TASK BRIEF: Lines below starting with the line with "else if 0x1001100" and going on through the line with "match i with" must be output exactly; the rest of the records must be left out.

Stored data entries
---+---
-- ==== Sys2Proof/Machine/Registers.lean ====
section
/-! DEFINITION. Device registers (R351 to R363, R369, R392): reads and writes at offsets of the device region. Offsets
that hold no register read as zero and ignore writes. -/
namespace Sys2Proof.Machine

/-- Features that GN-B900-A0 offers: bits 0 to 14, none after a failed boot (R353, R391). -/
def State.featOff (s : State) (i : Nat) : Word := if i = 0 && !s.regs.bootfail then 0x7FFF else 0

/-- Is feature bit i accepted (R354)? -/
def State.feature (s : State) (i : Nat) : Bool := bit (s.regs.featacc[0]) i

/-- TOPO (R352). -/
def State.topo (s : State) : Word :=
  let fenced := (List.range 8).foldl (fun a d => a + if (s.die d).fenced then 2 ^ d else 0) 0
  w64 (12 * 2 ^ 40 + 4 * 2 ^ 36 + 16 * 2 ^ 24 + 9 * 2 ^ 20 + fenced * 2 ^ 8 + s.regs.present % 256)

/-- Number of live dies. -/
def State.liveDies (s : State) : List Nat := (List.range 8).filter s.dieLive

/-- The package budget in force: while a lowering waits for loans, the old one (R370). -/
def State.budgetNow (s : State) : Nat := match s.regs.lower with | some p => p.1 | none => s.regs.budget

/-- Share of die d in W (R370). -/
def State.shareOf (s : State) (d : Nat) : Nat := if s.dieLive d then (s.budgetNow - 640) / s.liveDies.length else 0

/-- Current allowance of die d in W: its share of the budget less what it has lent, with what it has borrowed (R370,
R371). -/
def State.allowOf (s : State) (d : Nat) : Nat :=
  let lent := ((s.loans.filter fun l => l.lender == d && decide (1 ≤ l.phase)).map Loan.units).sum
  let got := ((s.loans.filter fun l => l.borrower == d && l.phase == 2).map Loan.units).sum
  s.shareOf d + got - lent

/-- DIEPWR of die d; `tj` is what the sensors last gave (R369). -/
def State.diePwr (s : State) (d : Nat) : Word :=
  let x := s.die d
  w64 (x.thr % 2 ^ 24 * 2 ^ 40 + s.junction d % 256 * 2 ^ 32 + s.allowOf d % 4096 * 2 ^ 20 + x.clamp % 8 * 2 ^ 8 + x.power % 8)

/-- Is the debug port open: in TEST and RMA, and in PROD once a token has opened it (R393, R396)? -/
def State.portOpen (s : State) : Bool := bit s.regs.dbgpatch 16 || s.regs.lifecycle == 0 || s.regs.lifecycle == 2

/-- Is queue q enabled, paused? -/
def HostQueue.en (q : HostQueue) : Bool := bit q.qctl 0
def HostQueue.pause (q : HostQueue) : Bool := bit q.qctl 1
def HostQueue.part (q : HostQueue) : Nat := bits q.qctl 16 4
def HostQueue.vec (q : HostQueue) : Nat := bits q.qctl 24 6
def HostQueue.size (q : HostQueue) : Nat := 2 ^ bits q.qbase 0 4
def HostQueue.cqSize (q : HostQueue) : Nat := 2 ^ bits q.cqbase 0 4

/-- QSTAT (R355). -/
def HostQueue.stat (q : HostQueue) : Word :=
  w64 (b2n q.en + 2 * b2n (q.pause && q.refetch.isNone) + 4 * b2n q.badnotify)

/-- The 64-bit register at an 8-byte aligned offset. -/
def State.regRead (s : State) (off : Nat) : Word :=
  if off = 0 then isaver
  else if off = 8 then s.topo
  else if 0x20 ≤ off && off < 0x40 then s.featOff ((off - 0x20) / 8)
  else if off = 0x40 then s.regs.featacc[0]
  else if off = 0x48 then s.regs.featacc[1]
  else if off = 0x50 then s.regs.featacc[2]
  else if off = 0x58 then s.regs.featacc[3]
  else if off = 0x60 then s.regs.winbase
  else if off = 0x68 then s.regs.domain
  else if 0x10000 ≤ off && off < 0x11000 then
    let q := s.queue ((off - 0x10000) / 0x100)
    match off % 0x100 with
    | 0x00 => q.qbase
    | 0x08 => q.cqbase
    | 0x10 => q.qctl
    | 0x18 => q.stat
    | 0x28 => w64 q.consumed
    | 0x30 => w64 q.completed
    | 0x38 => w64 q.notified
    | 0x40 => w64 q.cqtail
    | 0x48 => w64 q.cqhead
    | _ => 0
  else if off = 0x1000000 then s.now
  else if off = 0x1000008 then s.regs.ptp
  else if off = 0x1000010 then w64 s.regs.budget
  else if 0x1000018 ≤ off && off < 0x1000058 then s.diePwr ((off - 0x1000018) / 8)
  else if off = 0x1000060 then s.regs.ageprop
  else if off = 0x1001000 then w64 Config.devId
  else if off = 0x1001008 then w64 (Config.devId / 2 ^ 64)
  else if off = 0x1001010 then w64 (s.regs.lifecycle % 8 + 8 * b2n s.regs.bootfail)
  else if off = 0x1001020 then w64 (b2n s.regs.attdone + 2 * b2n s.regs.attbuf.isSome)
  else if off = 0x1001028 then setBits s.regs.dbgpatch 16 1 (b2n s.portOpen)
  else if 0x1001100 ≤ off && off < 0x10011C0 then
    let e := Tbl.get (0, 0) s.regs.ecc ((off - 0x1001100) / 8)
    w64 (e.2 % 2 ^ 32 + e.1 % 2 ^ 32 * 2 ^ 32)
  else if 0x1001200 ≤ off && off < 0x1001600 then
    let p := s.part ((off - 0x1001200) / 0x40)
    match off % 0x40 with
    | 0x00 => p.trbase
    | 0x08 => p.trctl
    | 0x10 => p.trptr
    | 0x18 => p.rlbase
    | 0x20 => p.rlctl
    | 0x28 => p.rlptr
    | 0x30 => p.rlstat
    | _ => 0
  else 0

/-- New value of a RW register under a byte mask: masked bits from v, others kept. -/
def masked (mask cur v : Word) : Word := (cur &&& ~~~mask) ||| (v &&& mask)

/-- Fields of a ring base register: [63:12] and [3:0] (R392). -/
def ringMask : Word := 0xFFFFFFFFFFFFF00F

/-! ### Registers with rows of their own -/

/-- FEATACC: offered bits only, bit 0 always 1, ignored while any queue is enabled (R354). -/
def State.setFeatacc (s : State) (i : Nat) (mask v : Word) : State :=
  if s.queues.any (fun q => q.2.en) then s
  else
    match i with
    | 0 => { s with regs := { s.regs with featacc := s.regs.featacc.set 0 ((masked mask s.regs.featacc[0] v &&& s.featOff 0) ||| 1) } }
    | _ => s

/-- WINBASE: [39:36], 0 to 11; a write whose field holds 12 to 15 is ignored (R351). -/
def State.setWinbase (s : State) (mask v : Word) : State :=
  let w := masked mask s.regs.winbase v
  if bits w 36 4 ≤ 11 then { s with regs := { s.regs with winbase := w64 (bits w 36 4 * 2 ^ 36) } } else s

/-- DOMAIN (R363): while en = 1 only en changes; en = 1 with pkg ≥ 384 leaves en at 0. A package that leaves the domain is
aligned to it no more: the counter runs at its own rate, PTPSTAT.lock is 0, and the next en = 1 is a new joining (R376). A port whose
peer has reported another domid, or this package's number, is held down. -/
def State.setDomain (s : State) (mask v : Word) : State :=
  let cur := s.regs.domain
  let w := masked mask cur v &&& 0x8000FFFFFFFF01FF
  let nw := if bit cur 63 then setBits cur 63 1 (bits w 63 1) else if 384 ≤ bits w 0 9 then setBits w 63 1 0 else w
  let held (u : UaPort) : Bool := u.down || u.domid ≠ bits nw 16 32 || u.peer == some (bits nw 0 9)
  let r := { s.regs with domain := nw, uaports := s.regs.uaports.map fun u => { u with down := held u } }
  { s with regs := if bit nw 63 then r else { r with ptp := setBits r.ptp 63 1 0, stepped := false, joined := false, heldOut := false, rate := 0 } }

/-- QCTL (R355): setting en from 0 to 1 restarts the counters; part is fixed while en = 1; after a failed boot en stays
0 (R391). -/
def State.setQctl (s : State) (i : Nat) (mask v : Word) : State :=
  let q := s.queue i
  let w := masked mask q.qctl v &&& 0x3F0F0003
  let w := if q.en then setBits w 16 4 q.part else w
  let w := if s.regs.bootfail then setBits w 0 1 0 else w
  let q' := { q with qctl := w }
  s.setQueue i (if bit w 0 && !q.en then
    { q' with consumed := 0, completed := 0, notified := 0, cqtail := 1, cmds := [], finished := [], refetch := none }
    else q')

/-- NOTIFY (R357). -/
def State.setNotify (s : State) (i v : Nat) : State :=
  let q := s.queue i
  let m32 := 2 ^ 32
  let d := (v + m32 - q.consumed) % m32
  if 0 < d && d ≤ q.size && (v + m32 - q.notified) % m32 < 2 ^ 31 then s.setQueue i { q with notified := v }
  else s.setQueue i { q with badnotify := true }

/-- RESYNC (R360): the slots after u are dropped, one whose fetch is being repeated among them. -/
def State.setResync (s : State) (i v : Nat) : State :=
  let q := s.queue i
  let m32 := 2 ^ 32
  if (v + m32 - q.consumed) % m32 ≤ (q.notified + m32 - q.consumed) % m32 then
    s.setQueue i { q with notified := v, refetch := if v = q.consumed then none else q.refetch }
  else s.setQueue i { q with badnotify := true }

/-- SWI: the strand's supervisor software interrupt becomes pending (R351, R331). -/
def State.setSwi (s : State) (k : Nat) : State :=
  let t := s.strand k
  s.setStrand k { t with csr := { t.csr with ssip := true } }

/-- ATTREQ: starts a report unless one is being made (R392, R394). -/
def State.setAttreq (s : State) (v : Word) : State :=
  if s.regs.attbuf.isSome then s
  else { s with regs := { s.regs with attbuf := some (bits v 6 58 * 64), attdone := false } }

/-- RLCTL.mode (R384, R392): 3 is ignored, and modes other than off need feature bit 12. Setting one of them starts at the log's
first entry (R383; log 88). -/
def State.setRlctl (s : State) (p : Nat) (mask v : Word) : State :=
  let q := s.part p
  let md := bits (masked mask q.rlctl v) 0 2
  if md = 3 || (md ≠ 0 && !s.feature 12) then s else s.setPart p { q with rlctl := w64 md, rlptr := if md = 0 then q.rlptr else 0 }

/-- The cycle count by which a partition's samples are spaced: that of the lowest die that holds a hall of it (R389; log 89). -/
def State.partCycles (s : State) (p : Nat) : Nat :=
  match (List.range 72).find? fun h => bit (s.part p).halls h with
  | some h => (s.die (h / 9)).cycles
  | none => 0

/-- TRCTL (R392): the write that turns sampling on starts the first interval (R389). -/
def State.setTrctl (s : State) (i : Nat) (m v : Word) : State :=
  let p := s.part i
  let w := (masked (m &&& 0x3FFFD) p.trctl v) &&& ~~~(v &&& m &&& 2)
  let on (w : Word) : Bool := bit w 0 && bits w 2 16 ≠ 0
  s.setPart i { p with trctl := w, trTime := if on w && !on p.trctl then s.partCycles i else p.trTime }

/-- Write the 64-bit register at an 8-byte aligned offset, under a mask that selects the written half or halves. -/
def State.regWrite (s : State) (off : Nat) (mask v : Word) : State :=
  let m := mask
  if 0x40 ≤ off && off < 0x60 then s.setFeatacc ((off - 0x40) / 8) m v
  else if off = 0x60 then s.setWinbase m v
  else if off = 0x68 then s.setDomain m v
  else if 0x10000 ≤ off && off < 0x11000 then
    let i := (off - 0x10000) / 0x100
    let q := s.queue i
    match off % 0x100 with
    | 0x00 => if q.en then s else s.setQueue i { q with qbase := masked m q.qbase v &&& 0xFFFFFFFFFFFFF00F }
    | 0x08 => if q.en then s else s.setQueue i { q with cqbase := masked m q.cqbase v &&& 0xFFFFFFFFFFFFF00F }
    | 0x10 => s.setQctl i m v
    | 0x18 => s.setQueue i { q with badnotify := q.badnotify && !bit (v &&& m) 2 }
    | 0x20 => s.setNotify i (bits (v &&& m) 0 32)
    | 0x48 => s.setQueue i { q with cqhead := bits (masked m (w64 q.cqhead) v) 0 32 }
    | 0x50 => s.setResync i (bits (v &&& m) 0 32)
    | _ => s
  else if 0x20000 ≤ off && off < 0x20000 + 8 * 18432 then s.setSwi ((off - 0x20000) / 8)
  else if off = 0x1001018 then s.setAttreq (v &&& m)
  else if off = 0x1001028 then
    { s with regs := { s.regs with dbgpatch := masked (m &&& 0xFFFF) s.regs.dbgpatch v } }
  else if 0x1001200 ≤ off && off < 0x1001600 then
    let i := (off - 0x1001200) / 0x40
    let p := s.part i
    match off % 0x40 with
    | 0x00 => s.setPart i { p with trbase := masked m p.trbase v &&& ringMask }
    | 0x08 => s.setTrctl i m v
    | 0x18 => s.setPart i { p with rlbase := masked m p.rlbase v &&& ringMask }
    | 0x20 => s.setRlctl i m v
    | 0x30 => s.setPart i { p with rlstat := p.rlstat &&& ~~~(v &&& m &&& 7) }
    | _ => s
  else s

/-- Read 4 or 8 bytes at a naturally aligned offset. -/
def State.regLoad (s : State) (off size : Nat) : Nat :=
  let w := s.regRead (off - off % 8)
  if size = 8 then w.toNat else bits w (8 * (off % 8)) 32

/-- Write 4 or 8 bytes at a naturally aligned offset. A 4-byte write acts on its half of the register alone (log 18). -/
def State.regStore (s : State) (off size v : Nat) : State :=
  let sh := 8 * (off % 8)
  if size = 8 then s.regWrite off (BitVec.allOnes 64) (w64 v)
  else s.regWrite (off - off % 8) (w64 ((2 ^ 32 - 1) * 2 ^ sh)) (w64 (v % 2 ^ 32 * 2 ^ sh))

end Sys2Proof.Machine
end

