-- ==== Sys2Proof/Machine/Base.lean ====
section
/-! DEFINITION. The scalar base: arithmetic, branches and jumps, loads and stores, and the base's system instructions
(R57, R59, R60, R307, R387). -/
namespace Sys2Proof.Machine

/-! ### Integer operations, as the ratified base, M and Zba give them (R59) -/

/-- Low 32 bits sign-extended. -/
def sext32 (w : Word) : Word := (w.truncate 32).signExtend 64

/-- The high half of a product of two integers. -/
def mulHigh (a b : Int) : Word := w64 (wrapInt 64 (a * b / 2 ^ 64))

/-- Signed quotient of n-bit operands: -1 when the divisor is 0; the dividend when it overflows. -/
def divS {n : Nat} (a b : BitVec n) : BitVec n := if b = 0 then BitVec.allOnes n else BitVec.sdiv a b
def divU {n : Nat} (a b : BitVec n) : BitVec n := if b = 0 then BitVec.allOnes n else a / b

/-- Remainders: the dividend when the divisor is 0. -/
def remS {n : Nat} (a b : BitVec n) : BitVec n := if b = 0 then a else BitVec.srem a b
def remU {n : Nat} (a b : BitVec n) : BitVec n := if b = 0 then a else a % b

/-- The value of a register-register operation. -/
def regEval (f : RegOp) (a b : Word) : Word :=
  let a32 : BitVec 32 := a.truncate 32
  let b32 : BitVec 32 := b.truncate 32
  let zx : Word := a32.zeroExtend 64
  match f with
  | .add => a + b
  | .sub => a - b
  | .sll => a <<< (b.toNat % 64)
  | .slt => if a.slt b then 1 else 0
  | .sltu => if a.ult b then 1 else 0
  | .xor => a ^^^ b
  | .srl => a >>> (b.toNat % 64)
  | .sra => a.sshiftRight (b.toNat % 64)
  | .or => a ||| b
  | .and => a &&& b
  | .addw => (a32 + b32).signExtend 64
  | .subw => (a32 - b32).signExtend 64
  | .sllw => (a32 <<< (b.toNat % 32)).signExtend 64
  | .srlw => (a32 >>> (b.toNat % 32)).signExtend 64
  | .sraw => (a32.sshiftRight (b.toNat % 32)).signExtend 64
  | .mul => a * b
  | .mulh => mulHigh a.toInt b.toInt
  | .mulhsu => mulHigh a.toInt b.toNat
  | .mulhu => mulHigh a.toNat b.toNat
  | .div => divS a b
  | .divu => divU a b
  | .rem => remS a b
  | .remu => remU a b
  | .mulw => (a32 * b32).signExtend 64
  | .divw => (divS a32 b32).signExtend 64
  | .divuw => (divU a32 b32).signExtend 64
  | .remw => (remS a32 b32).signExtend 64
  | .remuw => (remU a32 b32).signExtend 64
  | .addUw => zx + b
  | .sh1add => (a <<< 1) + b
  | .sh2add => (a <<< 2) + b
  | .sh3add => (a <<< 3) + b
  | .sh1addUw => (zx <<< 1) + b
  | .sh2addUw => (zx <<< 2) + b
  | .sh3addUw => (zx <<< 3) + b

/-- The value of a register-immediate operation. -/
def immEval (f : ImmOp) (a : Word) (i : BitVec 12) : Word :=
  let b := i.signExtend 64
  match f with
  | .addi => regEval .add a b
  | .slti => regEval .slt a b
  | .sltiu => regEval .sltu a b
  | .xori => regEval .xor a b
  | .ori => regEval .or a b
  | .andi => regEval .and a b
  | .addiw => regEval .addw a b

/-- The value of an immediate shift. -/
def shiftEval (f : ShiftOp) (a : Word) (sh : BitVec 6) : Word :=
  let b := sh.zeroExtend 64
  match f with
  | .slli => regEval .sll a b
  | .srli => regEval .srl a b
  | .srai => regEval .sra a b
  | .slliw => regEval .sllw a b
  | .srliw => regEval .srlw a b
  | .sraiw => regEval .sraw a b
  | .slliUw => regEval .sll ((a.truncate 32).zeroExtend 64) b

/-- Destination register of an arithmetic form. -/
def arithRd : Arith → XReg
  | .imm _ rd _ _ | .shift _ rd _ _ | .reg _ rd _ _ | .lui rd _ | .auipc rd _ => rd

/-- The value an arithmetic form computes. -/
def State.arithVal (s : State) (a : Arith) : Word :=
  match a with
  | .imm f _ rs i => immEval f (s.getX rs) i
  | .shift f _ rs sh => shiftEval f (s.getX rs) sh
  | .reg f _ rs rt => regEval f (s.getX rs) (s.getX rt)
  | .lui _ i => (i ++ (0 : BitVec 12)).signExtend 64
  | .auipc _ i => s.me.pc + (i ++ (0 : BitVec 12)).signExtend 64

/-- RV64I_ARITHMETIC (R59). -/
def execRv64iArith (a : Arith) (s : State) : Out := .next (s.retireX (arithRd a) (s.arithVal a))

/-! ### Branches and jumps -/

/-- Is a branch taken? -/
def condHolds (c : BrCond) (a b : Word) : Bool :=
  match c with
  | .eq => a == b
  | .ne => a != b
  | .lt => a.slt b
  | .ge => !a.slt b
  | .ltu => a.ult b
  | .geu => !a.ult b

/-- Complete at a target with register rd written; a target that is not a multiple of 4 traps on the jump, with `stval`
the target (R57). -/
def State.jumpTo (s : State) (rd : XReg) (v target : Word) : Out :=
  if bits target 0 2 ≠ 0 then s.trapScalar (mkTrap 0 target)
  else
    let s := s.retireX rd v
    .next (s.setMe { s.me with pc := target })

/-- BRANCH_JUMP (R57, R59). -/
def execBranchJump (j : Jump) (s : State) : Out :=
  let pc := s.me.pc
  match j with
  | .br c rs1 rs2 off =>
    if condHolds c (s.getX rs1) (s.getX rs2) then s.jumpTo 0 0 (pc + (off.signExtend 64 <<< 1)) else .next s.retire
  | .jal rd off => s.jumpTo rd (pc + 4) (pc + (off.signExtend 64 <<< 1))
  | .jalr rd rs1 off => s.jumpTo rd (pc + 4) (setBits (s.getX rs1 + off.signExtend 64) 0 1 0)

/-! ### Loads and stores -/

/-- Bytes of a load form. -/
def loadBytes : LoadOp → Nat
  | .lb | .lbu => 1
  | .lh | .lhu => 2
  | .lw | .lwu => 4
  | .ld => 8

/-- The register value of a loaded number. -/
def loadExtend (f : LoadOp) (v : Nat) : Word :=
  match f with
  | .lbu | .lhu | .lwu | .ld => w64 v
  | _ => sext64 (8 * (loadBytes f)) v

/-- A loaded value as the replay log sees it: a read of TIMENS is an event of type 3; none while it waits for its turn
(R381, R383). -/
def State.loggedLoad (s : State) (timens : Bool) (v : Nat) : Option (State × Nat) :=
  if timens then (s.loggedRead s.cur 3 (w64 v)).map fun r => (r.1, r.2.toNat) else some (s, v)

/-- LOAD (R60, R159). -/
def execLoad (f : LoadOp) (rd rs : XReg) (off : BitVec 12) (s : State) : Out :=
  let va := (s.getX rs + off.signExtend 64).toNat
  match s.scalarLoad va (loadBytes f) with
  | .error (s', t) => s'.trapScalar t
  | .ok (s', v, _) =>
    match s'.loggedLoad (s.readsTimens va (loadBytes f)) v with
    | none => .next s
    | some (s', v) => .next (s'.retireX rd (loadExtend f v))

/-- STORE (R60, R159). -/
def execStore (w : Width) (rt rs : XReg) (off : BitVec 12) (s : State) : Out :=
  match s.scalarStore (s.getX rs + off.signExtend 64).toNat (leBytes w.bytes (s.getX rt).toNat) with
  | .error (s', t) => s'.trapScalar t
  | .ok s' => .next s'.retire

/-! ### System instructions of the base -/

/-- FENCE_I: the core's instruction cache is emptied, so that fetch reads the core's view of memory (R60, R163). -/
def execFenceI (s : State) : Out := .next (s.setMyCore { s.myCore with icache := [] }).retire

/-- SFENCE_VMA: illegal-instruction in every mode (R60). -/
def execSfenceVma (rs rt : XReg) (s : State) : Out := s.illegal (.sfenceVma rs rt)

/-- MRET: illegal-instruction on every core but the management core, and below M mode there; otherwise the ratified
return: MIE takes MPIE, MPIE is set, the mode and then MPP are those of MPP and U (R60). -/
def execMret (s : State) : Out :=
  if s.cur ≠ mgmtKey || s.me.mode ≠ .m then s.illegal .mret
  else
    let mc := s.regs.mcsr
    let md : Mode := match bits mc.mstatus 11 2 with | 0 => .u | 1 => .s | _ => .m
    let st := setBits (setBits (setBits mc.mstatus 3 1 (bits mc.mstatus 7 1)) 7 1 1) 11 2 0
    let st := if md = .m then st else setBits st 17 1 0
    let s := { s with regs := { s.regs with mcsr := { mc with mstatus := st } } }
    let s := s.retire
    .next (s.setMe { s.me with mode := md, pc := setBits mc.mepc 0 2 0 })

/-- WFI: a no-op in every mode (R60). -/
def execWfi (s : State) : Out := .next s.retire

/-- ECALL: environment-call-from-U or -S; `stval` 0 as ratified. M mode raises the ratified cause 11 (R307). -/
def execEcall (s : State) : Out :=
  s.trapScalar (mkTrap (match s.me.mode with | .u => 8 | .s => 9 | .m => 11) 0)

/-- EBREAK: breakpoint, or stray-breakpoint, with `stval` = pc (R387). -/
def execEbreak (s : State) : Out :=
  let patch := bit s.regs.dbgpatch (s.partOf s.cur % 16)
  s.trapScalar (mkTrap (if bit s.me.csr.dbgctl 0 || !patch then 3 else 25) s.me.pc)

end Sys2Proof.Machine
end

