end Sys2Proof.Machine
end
---+---
RESPONSE AREA:
  else if 0x1001100 ≤ off && off < 0x10011C0 then
    let e := Tbl.get (0, 0) s.regs.ecc ((off - 0x1001100) / 8)
    w64 (e.2 % 2 ^ 32 + e.1 % 2 ^ 32 * 2 ^ 32)
  else if 0x1001200 ≤ off && off < 0x1001600 then
    let p := s.part ((off - 0x1001200) / 0x40)
    match off % 0x40 with
    | 0x00 => p.trbase
    | 0x08 => p.trctl
    | 0x10 => p.trptr
    | 0x18 => p.rlbase
    | 0x20 => p.rlctl
    | 0x28 => p.rlptr
    | 0x30 => p.rlstat
    | _ => 0
  else 0

/-- New value of a RW register under a byte mask: masked bits from v, others kept. -/
def masked (mask cur v : Word) : Word := (cur &&& ~~~mask) ||| (v &&& mask)

/-- Fields of a ring base register: [63:12] and [3:0] (R392). -/
def ringMask : Word := 0xFFFFFFFFFFFFF00F

/-! ### Registers with rows of their own -/

/-- FEATACC: offered bits only, bit 0 always 1, ignored while any queue is enabled (R354). -/
def State.setFeatacc (s : State) (i : Nat) (mask v : Word) : State :=
  if s.queues.any (fun q => q.2.en) then s
  else
    match i with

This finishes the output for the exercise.